The Femtosecond Optical Solitons In Monomode Fibers

Hasegawa et al. showed theoretically that an optical pulse in a dielectric fiber could form a solitary wave due to the balance between the nonlinear effects and the group dispersion effects in 1973, but it was not until 1980 that Mollenauer observed the optical soliton in the experiment at the famous Bell Laboratories. Since then, the study of optical solitons has been remaining active, great progress has been made in both theoretical research and experiments. However, in recent years, to increase the capacity of the communication system, the researchers put more and more emphases on the transmission of ultrashort pulse (femtosecond solitons), in this case, some higher order effects (such as higher order dispersion, self-steepening and self-frequency shift) that are always neglected should be included.In this paper, we study the evolution of optical solitons that obey the cubic nonlinear Schrodinger equation numerically and we solve the modified nonlinear Schrodinger equation analytically, some important results are presented.The thesis consists of six chapters: In chapter 1, we introduce the basic theoretical concept of solitons, particular attention is paid to the summary of fundaments of optical solitons and their application to transmission system. Moreover, several numerical methods, such as the Split-Step Fouriermethod, the fourth-order Runge-Kutta method, are also introduced. Chapter 2 is devoted to demonstrating the setup and principle of optical soliton communication system, and presenting varieties of factors that affect the transmission of optical solitons. In chapter 3, we simulate the evolution of an optical soliton and the interaction of two solitons under the different initial conditions in the monomode fibers.
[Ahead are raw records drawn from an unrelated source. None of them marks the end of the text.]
theorem test_witness_centre_closes :
    CentreAsks (due escorted .waitLimit) (fr [1]) (.live 2000) ∧ (fr [1]).payload.length = 1
      ∧ (due escorted .waitLimit).ticket 1 = some escorted ∧ escorted.state ≠ .crossing
      ∧ ({ escorted with state := .crossing } : Ticket).origin = .escort
      ∧ (due escorted .waitLimit).ticket 2 = none ∧ (onSpan2 stalled).ticket 1 = some stalled
      ∧ stalled.state = .crossing ∧ stalled.has .stalled = true ∧ stalled.origin ≠ .escort
      ∧ CentreAsks (onSpan2 stalled) (fr [1]) (.live 2000)
      ∧ (∀ p ∈ [[], [1, 0]], CentreAsks (onSpan2 stalled) (fr p) (.live 2000) ∧ (fr p).payload.length ≠ 1) := by
  decide +kernel

/-- A part in DRAINING. -/
def draining (s : State) : State := { s with part := { s.part with state := .draining } }

theorem test_witness_no_live_ticket :
    (draining site).part.state = .draining ∧ (draining site).table.tickets = []
      ∧ (draining (bayed (weighed .hold))).table.tickets ≠ [] ∧ site.part.state ≠ .draining := by decide +kernel
theorem test_last_closing_is_reported :
    (closeTicket 1 .complied (bayed (weighed .divert))).out.contains .noLiveTicket = true
      ∧ (closeTicket 1 .complied ((bayed (weighed .divert)).addTicket { weighed .divert with handle := 2 })).out.contains
          .noLiveTicket = false := by decide +kernel

/-! ## Witnesses: account, lines -/

theorem test_witness_lawful_span :
    (site.spanRec 0).Lawful ∧ (site.spanRec 0).admits 8000 = true ∧ (site.spanRec 0).massLimit ≤ 8000
      ∧ (site.spanRec 0).unforcedMass ≤ 1000 ∧ (site.spanRec 0).countLimit ≤ 4 ∧ (site.spanRec 0).unforcedCount ≤ 1 := by
  unfold SpanRec.Lawful; decide +kernel
theorem test_witness_escort_span :
    (site.spanRec 0).admitsEscort 8000 = true ∧ (site.spanRec 0).unforcedMass = 0
      ∧ ((site.spanRec 0).placeForced 3000).admitsEscort 5000 = true := by decide +kernel

/-- Span 1 with an unforced claim of 5000. -/
def claimed : State := site.updSpan 0 fun r => r.place 5000

theorem test_witness_mass_limit :
    claimed.part.state ≠ .unconfigured ∧ 4999 < (claimed.spanRec 0).massLimit
      ∧ 4999 < (claimed.spanRec 0).mass - (claimed.spanRec 0).forcedMass - (claimed.spanRec 0).presumed
      ∧ (claimed.spanRec 0).mass - (claimed.spanRec 0).forcedMass - (claimed.spanRec 0).presumed ≤ 5000
      ∧ (claimed.spanRec 0).massLimit ≤ 8000 ∧ State.reset.part.state = .unconfigured := by decide +kernel
theorem test_witness_limits_in_each_state :
    clearing.part.state = .clearing ∧ (0 : SpanNo).val < clearing.profile.spanCount ∧ clearing.part.state ≠ .unconfigured
      ∧ (claimed.spanRec 0).countLimit ≤ 4 ∧ 1 < (claimed.spanRec 0).countLimit
      ∧ (claimed.spanRec 0).count - (claimed.spanRec 0).forcedCount ≤ 1
      ∧ 0 < (claimed.spanRec 0).count - (claimed.spanRec 0).forcedCount := by decide +kernel
theorem test_witness_edges :
    site.inReset = false ∧ ((lineIs .absent).line 0).state = .absent ∧ ((lineIs .confirming).line 0).state = .confirming
      ∧ ((lineIs .present).line 0).state = .present ∧ ((lineIs .stuck).line 0).state = .stuck
      ∧ ((lineIs .stuck).line 0).point = some ⟨.A, .gantry 0⟩ := by decide +kernel
theorem test_witness_line_dues :
    hasCome (lineIs .confirming).now 100000 = true ∧ ((lineIs .confirming).line 0).confirmDue = some 100000
      ∧ (lineIs .confirming).part.state ≠ .unconfigured ∧ (site.line 0).point = none
      ∧ ((lineIs .present).line 0).stuckDue = some 100000 := by decide +kernel

/-- An UNUSED line in a state. -/
def unusedLine (x : LineState) : State := (lineIs x).updLine 0 fun r => { r with point := none }

theorem test_witness_unused_line :
    (unusedLine .stuck).inReset = false ∧ ((unusedLine .stuck).line 0).state = .stuck
      ∧ ((unusedLine .stuck).line 0).point = none ∧ ((unusedLine .present).line 0).state = .present
      ∧ ((unusedLine .present).line 0).stuckDue = some 100000 ∧ ((unusedLine .present).line 0).point = none
      ∧ hasCome (unusedLine .present).now 100000 = true := by decide +kernel
theorem test_unused_line_reports_to_no_approach :
    (nextOf (exec (.stuckDue 0) (unusedLine .present))).map State.modes = some site.modes
      ∧ (nextOf (exec (.trailingEdge 0) (unusedLine .stuck))).map State.modes = some site.modes := by decide +kernel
In chapter 4, we present the derivation of the extended nonlinear Schrodinger equation and the study situation on it, and then, we solve the extended nonlinear Schrodinger equation by means of amplitude-phase transformation and obtain bright and dark solitons solutions. We solve the higher order nonlinear Schrodinger equation by means of the small amplitude approximate method and present the bright and dark solitons solutions in chapter 5. In the final chapter, we summarize the present paper and give an outlook of the future study in this field.